Drat! Well, I know that Mac OS X has the 'memchr()' function, even in 64-bit mode. But for some reason, perl thinks that it doesn't, and is trying to substitute in some whack code to compensate. I tried just uncommenting this, and managed to get 'toke.c' to compile. However, a few files later, I encountered this error:

`sh  cflags "optimize='-O3'" util.o`  util.c
	  CCCMD =  cc -DPERL_CORE -c -fno-common -DPERL_DARWIN -no-cpp-precomp \
         -arch ppc64 -fno-common -DPERL_DARWIN -no-cpp-precomp -arch x86_64 \
         -I/usr/local/include  -O3  -Wall 
util.c:1854: error: conflicting types for 'vsprintf'
util.c: In function 'vsprintf':
util.c:1855: error: storage size of 'fakebuf' isn't known
util.c:1869: error: '_IOWRT' undeclared (first use in this function)
util.c:1869: error: (Each undeclared identifier is reported only once
util.c:1869: error: for each function it appears in.)
util.c:1870: warning: implicit declaration of function '_doprnt'
util.c:1855: warning: unused variable 'fakebuf'
util.c:1854: error: conflicting types for 'vsprintf'

Examining this code in 'util.c', I found this helpful comment block:

/* This vsprintf replacement should generally never get used, since
   vsprintf was available in both System V and BSD 2.11.  (There may
   be some cross-compilation or embedded set-ups where it is needed,
   however.)

If you encounter a problem in this function, it's probably a symptom
that Configure failed to detect your system's vprintf() function.
See the section on "item vsprintf" in the INSTALL file.

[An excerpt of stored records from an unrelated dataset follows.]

/-- Player `p` stands still: IDLE with nothing of a stream left but its queue. -/
def State.playIdle (s : State) (p : Fin 16) : State :=
  s.modPlay p (fun x => { x with run := .idle, ending := false, frame := [], phase := 0, gain := Ramp.at 0 })

/-- Player `p` at a tick of its domain: frames enter the converter, the fades move, and its
channels appear at its input ports. -/
def State.playTick (s : State) (p : Fin 16) (num den : Nat) : State × List (Nat × Int) :=
  if s.fld (F.PLAY_CTL_FMT p) = 3 then (s, [])
  else
    let ph := (s.play p).phase + s.fld (F.PLAY_RATE_HZ p) * den
    let busy := (s.play p).run ≠ .idle || !(s.play p).bufs.isEmpty
    let s := s.modPlay p (fun x => { x with phase := if busy then ph % max 1 num else 0 })
    let s := if busy then s.playFrames p num den (ph / max 1 num) else s
    let was := (s.play p).ending
    let s := if was && (s.play p).gain.target ≠ 0 then
        s.modPlay p (fun x => { x with gain := x.gain.toward 0 (msSamples 1 num den) }) else s
    let s := s.modPlay p (fun x => { x with gain := x.gain.step s.free (20480 + p.val) })
    let x := s.play p
    let outs := (enumFrom 0 x.frame).map (fun (c, v) =>
      (0x80 + 8 * p.val + c, rnd (satS 24 (Config.convert s.free (p.val * 8 + c) v)) x.gain.cur))
    let s := if was && !x.gain.moving then
        s.playIdle p
      else s
    if x.run = .idle then (s, []) else (s, outs)

/-- A player with the reserved format stays IDLE with STAT.CFG set (R352). -/
def State.playReview (s : State) : State :=
  allPlayers.foldl (fun s (p : Fin 16) =>
    if s.fld (F.PLAY_CTL_FMT p) = 3 then (s.raiseF (F.PLAY_STAT_CFG p)).playIdle p else s) s

/-- Players lose their queues without completions, fade out and go IDLE: all of them at a host-interface reset,
those that `mine` owns at its function-level reset (R354). -/
def State.playQuit (s : State) (mine : Fin 16 → Bool) : State :=
  allPlayers.foldl (fun s (p : Fin 16) =>
    if mine p then s.modPlay p (fun x => { x with bufs := [], ending := x.run ≠ .idle }) else s) s

/-- The queued buffers of slots that end are abandoned without completions; the player then fades out and goes
IDLE (R354). -/
def State.playAbandon (s : State) (keep : Slot → Bool) : State :=
  allPlayers.foldl (fun s (p : Fin 16) =>
    let gone (b : PlayBuf) : Bool := match s.slot b.slot with | some x => !keep x | none => true
    if (s.play p).bufs.any gone then
      s.modPlay p (fun x => { x with bufs := x.bufs.filter (fun b => !gone b), ending := x.run ≠ .idle })
    else s) s

/-! ### Bridges -/

/-- Newest input of a bridge, saturated to 24 bits (R356). -/
def State.bridgeIn (s : State) (b : Fin 16) (v : Int) (num den : Nat) : State :=
  if !s.flag (F.BR_CTL_EN b) then
    (s.modBridge b (fun x => { x with fill := 0, gain := Ramp.at 0 })).setF (F.BR_STAT_FILLED b) 0
  else
    let s := if satS 24 v = v then s else s.incF (F.BR_STAT_CLIP b)
    let full := msSamples 1 num den
    let n := (s.bridge b).fill
    let s := s.modBridge b (fun x => { x with input := satS 24 v, fill := min full (n + 1) })
    if n + 1 = full then
      let s := s.raiseF (F.BR_STAT_FILLED b)
      match allDoms.find? (fun e => e.val = s.fld (F.BR_CTL_DST b)) with
      | some e => s.modBridge b (fun x => { x with gain := (Ramp.at 0).toward unity (msSamples 1 (s.dm e).num (s.dm e).den) })
      | none => s
    else s

/-- Output of a bridge at a sample of its target domain. -/
def State.bridgeOut (s : State) (b : Fin 16) : State × Int :=
  if !s.flag (F.BR_CTL_EN b) then (s, 0)
  else
    let s := s.modBridge b (fun x => { x with gain := x.gain.step s.free (24576 + b.val) })
    let x := s.bridge b
    (s, rnd (satS 24 (Config.convert s.free (256 + b.val) x.input)) x.gain.cur)

/-! ### Sinks -/

/-- Channels of a sink and its first output port (R362). -/
def State.sinkPorts (s : State) (k : Fin 17) : Nat × Nat :=
  if k.val < 6 then (0x000 + 8 * k.val, bits (s.dpAudOf k.val) 26 24 + 1)
  else if k.val < 8 then (0x040 + 8 * (k.val - 6), 8)
  else if k.val = 8 then (0x050, 2)
  else (0x060 + 4 * (k.val - 9), s.fld (F.CAP_CTL_CHANNELS (k.val - 9)) + 1)

/-- Full scale × 10^(−LEVEL ÷ 20) is not above the magnitude of a sample (R371). -/
def isLoud (level : Nat) (x : Int) : Bool := decide (2 ^ 460 ≤ x.natAbs ^ 20 * 10 ^ level)

/-- Silence detector: a sample at or above the level wakes the sink (R371). -/
def State.sinkDetect (s : State) (k : Fin 17) (xs : List Int) : State :=
  let loud := xs.any (isLoud (s.fld (F.SINK_SIL_LEVEL k)))
  if loud || !s.flag (F.SINK_SIL_EN k) then
    (s.modSink k (fun x => { x with quiet := !loud, silent := false })).setF (F.ASINK_STAT_SILENT k) 0
  else s.modSink k (fun x => { x with quiet := true })

/-- Limiter of a sink, or plain saturation with BYPASS (R370). -/
def State.sinkLimit (s : State) (k : Fin 17) (xs : List Int) (num den : Nat) : State × List Int :=
  if s.flag (F.SINK_LIM_BYPASS k) then (s, xs.map (satS 24))
  else
    let t := limThresh (s.fld (F.SINK_LIM_THRESH k))
    let (l, ys) := limStep s.free (65536 + k.val * 1000) (s.fld (F.SINK_LIM_REL k)) num den t (s.asink k).lim xs
    let s := s.modSink k (fun x => { x with lim := l })
    let s := if l.g < 0x100000 then (s.raiseF (F.ASINK_STAT_LIM k)).count 0xC2 k 1 else s
    (s, ys.map (satS 24))

/-- Ratio of a sink's rate to its domain's (R369). -/
def State.sinkRatio (s : State) (k : Fin 17) (num den : Nat) : Nat × Nat :=
  if k.val < 6 then (dpAudioRate (bits (s.dpAudOf k.val) 19 16) * den, num) else (1, 1)

/-- The ratios of R369. -/
def ratioOk (r : Nat × Nat) : Bool :=
  r.1 * 3 = r.2 || r.1 * 2 = r.2 || r.1 * 3 = r.2 * 2 || r.1 = r.2 || r.1 = r.2 * 2 || r.1 = r.2 * 4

This version may compile on systems with BSD-ish ,
but probably won't on others.
*/

This is where I found what I mentioned above - that the 'Configure' script was having trouble detecting libc functions. I thought about just commenting in the right functions in the 'config.h' file - but I quickly found that perl thought that there were a lot of missing functions - well over 200 by my count. Since I didn't want to uncomment over 200 lines of C, I decided to muck around with the 'Configure' script until I found the right options, which I have highlighted above.